====== LISTED RECORDS

-- ==== Sys2Proof/Machine/RateSpec.lean ====
section
/-! DEFINITION. The meanings of RSPEC.ENCODE and RSPEC.DECODE (spec/40_ratespec_codec.md), and of the RSPEC_WORD
classes (spec/30_encoding.md R93): RSPEC.DECODE of a word of that class, which gives the class's own string. -/

namespace Sys2Proof.Machine

/-- R122 RSPEC.ENCODE: the precondition, the capacity, then the word and its four wire bytes. -/
def execRspecEncode (p : RsParams) (s : State) : Host.Outcome State Fault Refusal :=
  if pre p then
    if 4 ≤ s.outCap then s.commit (wire s.cfg (pack s.cfg p)) (.word (pack s.cfg p))
    else s.answer (.refused .buffer)
  else s.answer (.refused .precondition)

/-- R131 RSPEC.DECODE. -/
def execRspecDecode (w : Word) (s : State) : Host.Outcome State Fault Refusal := s.answer (decodeResponse s.cfg w)

/-- R93 class AUTO: `"auto"`, whatever `txexp` is. -/
def execWordAuto (_txexp : BitVec 2) (s : State) : Host.Outcome State Fault Refusal :=
  s.answer (.ok (.string autoString))

/-- R93 class LEGACY: the legacy string (R132). -/
def execWordLegacy (hi : BitVec 6) (lo : BitVec 24) (s : State) : Host.Outcome State Fault Refusal :=
  s.answer (.ok (.string (legacyString (wordOf hi 0#2 lo))))

/-- R93 class HT: the HT string (R133). -/
def execWordHt (hi : BitVec 6) (lo : BitVec 24) (s : State) : Host.Outcome State Fault Refusal :=
  s.answer (.ok (.string (htString s.cfg (wordOf hi 1#2 lo))))

/-- R93 class VHT: the VHT string (R134). -/
def execWordVht (hi : BitVec 6) (lo : BitVec 24) (s : State) : Host.Outcome State Fault Refusal :=
  s.answer (.ok (.string (vhtString s.cfg (wordOf hi 2#2 lo))))

/-- R93 class HE: the HE string (R135). -/
def execWordHe (hi : BitVec 6) (lo : BitVec 24) (s : State) : Host.Outcome State Fault Refusal :=
  s.answer (.ok (.string (heString s.cfg (wordOf hi 3#2 lo))))

end Sys2Proof.Machine
end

============

■ PROBLEM REQUIREMENTS ■
After reading the data above, print it all again exactly.

■ SOLUTION TO THIS PROBLEM ■
-- ==== Sys2Proof/Machine/RateSpec.lean ====
section
/-! DEFINITION. The meanings of RSPEC.ENCODE and RSPEC.DECODE (spec/40_ratespec_codec.md), and of the RSPEC_WORD
classes (spec/30_encoding.md R93): RSPEC.DECODE of a word of that class, which gives the class's own string. -/

namespace Sys2Proof.Machine

/-- R122 RSPEC.ENCODE: the precondition, the capacity, then the word and its four wire bytes. -/
def execRspecEncode (p : RsParams) (s : State) : Host.Outcome State Fault Refusal :=
  if pre p then
    if 4 ≤ s.outCap then s.commit (wire s.cfg (pack s.cfg p)) (.word (pack s.cfg p))
    else s.answer (.refused .buffer)
  else s.answer (.refused .precondition)

/-- R131 RSPEC.DECODE. -/
def execRspecDecode (w : Word) (s : State) : Host.Outcome State Fault Refusal := s.answer (decodeResponse s.cfg w)

/-- R93 class AUTO: `"auto"`, whatever `txexp` is. -/
def execWordAuto (_txexp : BitVec 2) (s : State) : Host.Outcome State Fault Refusal :=
  s.answer (.ok (.string autoString))

/-- R93 class LEGACY: the legacy string (R132). -/
def execWordLegacy (hi : BitVec 6) (lo : BitVec 24) (s : State) : Host.Outcome State Fault Refusal :=
  s.answer (.ok (.string (legacyString (wordOf hi 0#2 lo))))

/-- R93 class HT: the HT string (R133). -/
def execWordHt (hi : BitVec 6) (lo : BitVec 24) (s : State) : Host.Outcome State Fault Refusal :=
  s.answer (.ok (.string (htString s.cfg (wordOf hi 1#2 lo))))

/-- R93 class VHT: the VHT string (R134). -/
def execWordVht (hi : BitVec 6) (lo : BitVec 24) (s : State) : Host.Outcome State Fault Refusal :=
  s.answer (.ok (.string (vhtString s.cfg (wordOf hi 2#2 lo))))

/-- R93 class HE: the HE string (R135). -/
def execWordHe (hi : BitVec 6) (lo : BitVec 24) (s : State) : Host.Outcome State Fault Refusal :=
  s.answer (.ok (.string (heString s.cfg (wordOf hi 3#2 lo))))

end Sys2Proof.Machine
end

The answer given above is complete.